Cumpre apelar aqui um pouco à memória. Tenho sido, ao longo do tempo, menos esperto do que alguns contemporâneos. Fui um crítico bastante severo do governo FHC, embora seu principal adversário, o PT, não me agradasse. Mas, como editor de site e revista, preferia, mesmo quando atuei no extinto jornalismo cultural, voltar a minha pontaria contra o governo. Gosto da ideia — na verdade, este talvez seja um dos pilares do meu pensamento — de que governos são necessários, mas que nossa tarefa é vigiá-los, criticá-los. Quando o PT chegou ao poder, continuei na oposição. Os mais espertos do que eu ganhavam dinheiro sendo governistas no tucanato e continuaram a ganhar dinheiro sendo governistas no petismo. Mesmo na era da Internet, que facilita a pesquisa, a coerência não tem sido a característica mais visível da profissão. É evidente que as pessoas podem mudar de ideia ao longo dos anos se chegam à conclusão de que estavam erradas. Mas desconfio de quem conclui que estive errado sempre em consonância com o governo de turno. Será que um dia vou concluir que o PT era bom? Quem sabe quando — e se — o partido voltar a ser oposição…

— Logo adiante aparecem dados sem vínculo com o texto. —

/-- A key written to RED_REFRESH: none comes while boot is stopped, before the runtime (R276, R425). -/
def keeperRefresh (s : State) (key : Nat) (pcie : Bool) : State :=
  if pcie then cfgErr s
  else if s.boot.stage < 2 || flag s F.RED_STATUS_KEEPER_TRIPPED then s
  else
    let accept := { s with red := { s.red with keeperKey := some key, keeperOk := s.red.keeperTest } }
    match s.red.keeperKey with
    | none => if key = 0x5A then accept else s
    | some k => if key = 255 - k then accept else keeperTrip s

/-- KEEPER_REFRESH: KEY written by the runtime, or from the PCIe side (R276). -/
def execKeeperRefresh (key : BitVec 8) (pcie : Bool) (s : State) : Host.Outcome State Fault Refusal :=
  .next (keeperRefresh s key.toNat pcie)

/-- KEEPER_TRIP: no accepted write for TIMEOUT_US while the refresh timer runs (R276). -/
def execKeeperTrip (s : State) : Host.Outcome State Fault Refusal :=
  .next (if s.red.keeperKey.isSome then keeperTrip s else s)

/-! ### The peer's line (R275, R278, R296) -/

/-- TOKEN_HOLD_IN_FALL: the line falls `ns` ns after the latest tick; a module that does not hold outputs itself keeps the
levels emitted last, which are the hold image of a take (R277, R296). -/
def execTokenHoldInFall (ns : Nat) (s : State) : Host.Outcome State Fault Refusal :=
  .next (if !tokenIn s then s
    else
      let s := { s with red := { s.red with fall := some (tb0Ns s + ns % 250000) } }
      let s := if s.red.latched || s.red.taking then s else { s with fio := { s.fio with latch := s.fio.emitted } }
      setF s F.RED_STATUS_TOKEN_IN 0)

/-- TOKEN_HOLD_IN_RISE: the peer has taken the token, and latched outputs go off (R275, R296). -/
def execTokenHoldInRise (s : State) : Host.Outcome State Fault Refusal :=
  .next (if tokenIn s then s
    else
      let s := setF { s with red := { s.red with fall := none } } F.RED_STATUS_TOKEN_IN 1
      if isPair s && s.red.latched then restartIfReleased (evBit (releaseLatches s) F.RED_EVENTS_SWITCH 5 []) else s)

/-- TOKEN_CONTENTION: both lines are high; the module at position B gives up without latching (R278). -/
def execTokenContention (s : State) : Host.Outcome State Fault Refusal :=
  .next (if !(isPair s && holds s && tokenIn s) then s
    else
      let s := evBit s F.RED_EVENTS_CONTENTION 6 []
      if position s ≠ 2 then s
      else
        let s := { s with red := { s.red with lastSwitch := some (tb0Ns s) } }
        let s := sendToken (setDrive (setF s F.RED_STATUS_TOKEN_OUT 0) drOFF)
        let r := { s.red with restartDue := some caRUNTIME, switchAsked := false, taking := false }
        restartIfReleased (setRole { s with red := r } roDEGRADED))

/-! ### The state copy that the holder of the token sends (R301, R335, R359) -/

/-- The program and model slots, which a STATE copy fills where the images differ (R301). -/
def imageArea (a : Nat) : Bool :=
  (imageSlot ikPROGRAM 0 ≤ a && a < imageSlot ikPROGRAM 1 + imageSlotLen ikPROGRAM) ||
  (imageSlot ikMODEL 0 ≤ a && a < imageSlot ikMODEL 1 + imageSlotLen ikMODEL)

/-- The settings that a standby takes from the active module (R335, R359, R415). -/
def sharedSettings : List Nat :=
  [R.DPO_CTRL, R.SES_CFG, R.SES_CFG2, R.TIM_CFG, F.TIM_DOM_CFG_ENABLE.at 0, F.TIM_DOM_CFG_ENABLE.at 1, R.FIO_OLD_EN] ++
    (List.range 4).map F.FIO_FILT_FILT.at

/-- The parts of the state that go to a joining module. -/
def stateParts (s : State) : List StatePart :=
  (if s.red.peerSame then [] else [.bytes (memKeep imageArea s.mem)]) ++
  [.program s.cfg.progSlot s.prog, .instances s.inst, .mailboxes s.mbox, .forces s.forces, .solver s.nsa, .loops s.lpe,
   .dispatch s.dpo, .settings (sharedSettings.map fun a => (a, getReg s a)), .metering { s.mtr with fwd := [] } [],
   .safe s.cfg.safe]

/-- The parts that the peer has not been sent as they now stand. -/
def sendParts (s : State) : State :=
  let ps := stateParts s
  let new := ps.filter fun p => !s.red.sentParts.contains p
  forAll { s with red := { s.red with sentParts := ps } } new fun s p => furovSend s (.state p)

/-- A peer that is SYNCING is sent the state copy from its start (R301, R480). -/
def serveJoiner (s : State) : State :=
  if holds s && linkUp s && peerRole s = roSYNCING then sendParts { s with red := { s.red with sentParts := [] } } else s

/-! ### Takes (R277, R296, R319) -/

/-- A session at a take: SEQs at or below SEQ_HI count as seen, and the transmit SEQ goes on 2¹⁶ higher; a pending one is
dropped (R319). -/
def Session.atTake (x : Session) : Session :=
  let y := if x.state = ssPENDING then x.leave ssFREE else x
  { y with txSeq := y.txSeq + 65536, seen := (List.range 64).filterMap fun i => if i < y.seqHi then some (y.seqHi - i) else none }

/-- A standby may take at a tick: it is eligible, or it passed a diagnosis that the active module failed, whatever its
SCORE (R277, R296); a FATAL module never may (R300). -/
def takeAllowed (s : State) : Bool :=
  roleOf s = roSTANDBY && isPair s && s.red.fall.isSome && lineFree s && !isFatal s && (isEligible s || diagTake s)

/-- The take at its tick: the line rises with the hold image on the outputs; the emission comes 10 µs later (R277, R296,
R301, R319, R351). -/
def takeToken (s : State) : State :=
  let us := (tb0Ns s - s.red.fall.getD (tb0Ns s)).toNat / 1000
  let s := { s with red := { s.red with taking := true, diagnosing := false, takeCalled := false, lastSwitch := some (tb0Ns s) } }
  let s := setF (bump s F.RED_CNT_SWITCH_COUNT) F.RED_LAST_TAKE_US (min us 65535)
  let s := raiseToken (setF s F.RED_STATUS_IN_SYNC 0)
  let s := reSource (setDrive s drLIVE)
  let s := showSes { s with ses := { s.ses with live := s.ses.live.map (fun e => (e.1, e.2.atTake)), acc := 0 } }
  let s := if flag s F.RED_STATUS_MTR_JOINED then s else restoreMeters s none
  evBit s F.RED_EVENTS_SWITCH 5 []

Na verdade, antes como agora, não me pergunto se o que penso é contra o governo ou a favor dele. Penso o que penso. Às vezes, coincide com a política oficial; frequentemente, não. De toda sorte, textos como o de Flávio Moura seriam impensáveis na imprensa brasileira de há 10, 15, 20 ou mesmo 30 anos. O começo da década de 1980, diga-se, estava fortemente pautado pela chamada abertura, a ditadura estava moribunda, e muitos militantes estudantis tinham ido parar nas redações de jornal. Vivia-se até uma certa algazarra libertária. Isso acabou.
O que antes era alternativa agora é poder. O que antes se calava pela força bruta agora se busca silenciar por intermédio do falso consenso. Enquanto estiveram na oposição — até dezembro de 2002 —, as esquerdas seguiram o que é, de fato, seu padrão histórico: usaram a causa da liberdade de imprensa e de crítica a seu favor. Ocorre, e isto também é de sua natureza (e foi uma das causas de eu ter passado a repudiá-las), que não se veem como um pensamento possível entre outros. Ao contrário: os “companheiros” de hoje não abandonaram a tara dos “camaradas” de ontem e se entendem como uma etapa posterior e superior da civilização. Não é por acaso que Flávio Moura define o pensamento de Luiz Felipe Pondé como “teologia à moda antiga”. Devemos concluir que há uma “teologia à moda moderna”. As esquerdas, mesmo na sua expressão mais grotesca, caricatural e primitiva, como é o tal Moura, continuam partidárias do fim da história — que é uma tese hegeliana, não do Fukuyama, como sugeriu outro dia no Jornal da Globo o Arnaldo Jabor. Vencidos, então, os adversários, aí se trataria de cuidar das pendengas lá deles, das contradições existentes num lado só. Não passa pela cabeça dessa gente, acreditem, perder eleições porque isso significaria um retrocesso, uma volta ao período em que ainda havia história…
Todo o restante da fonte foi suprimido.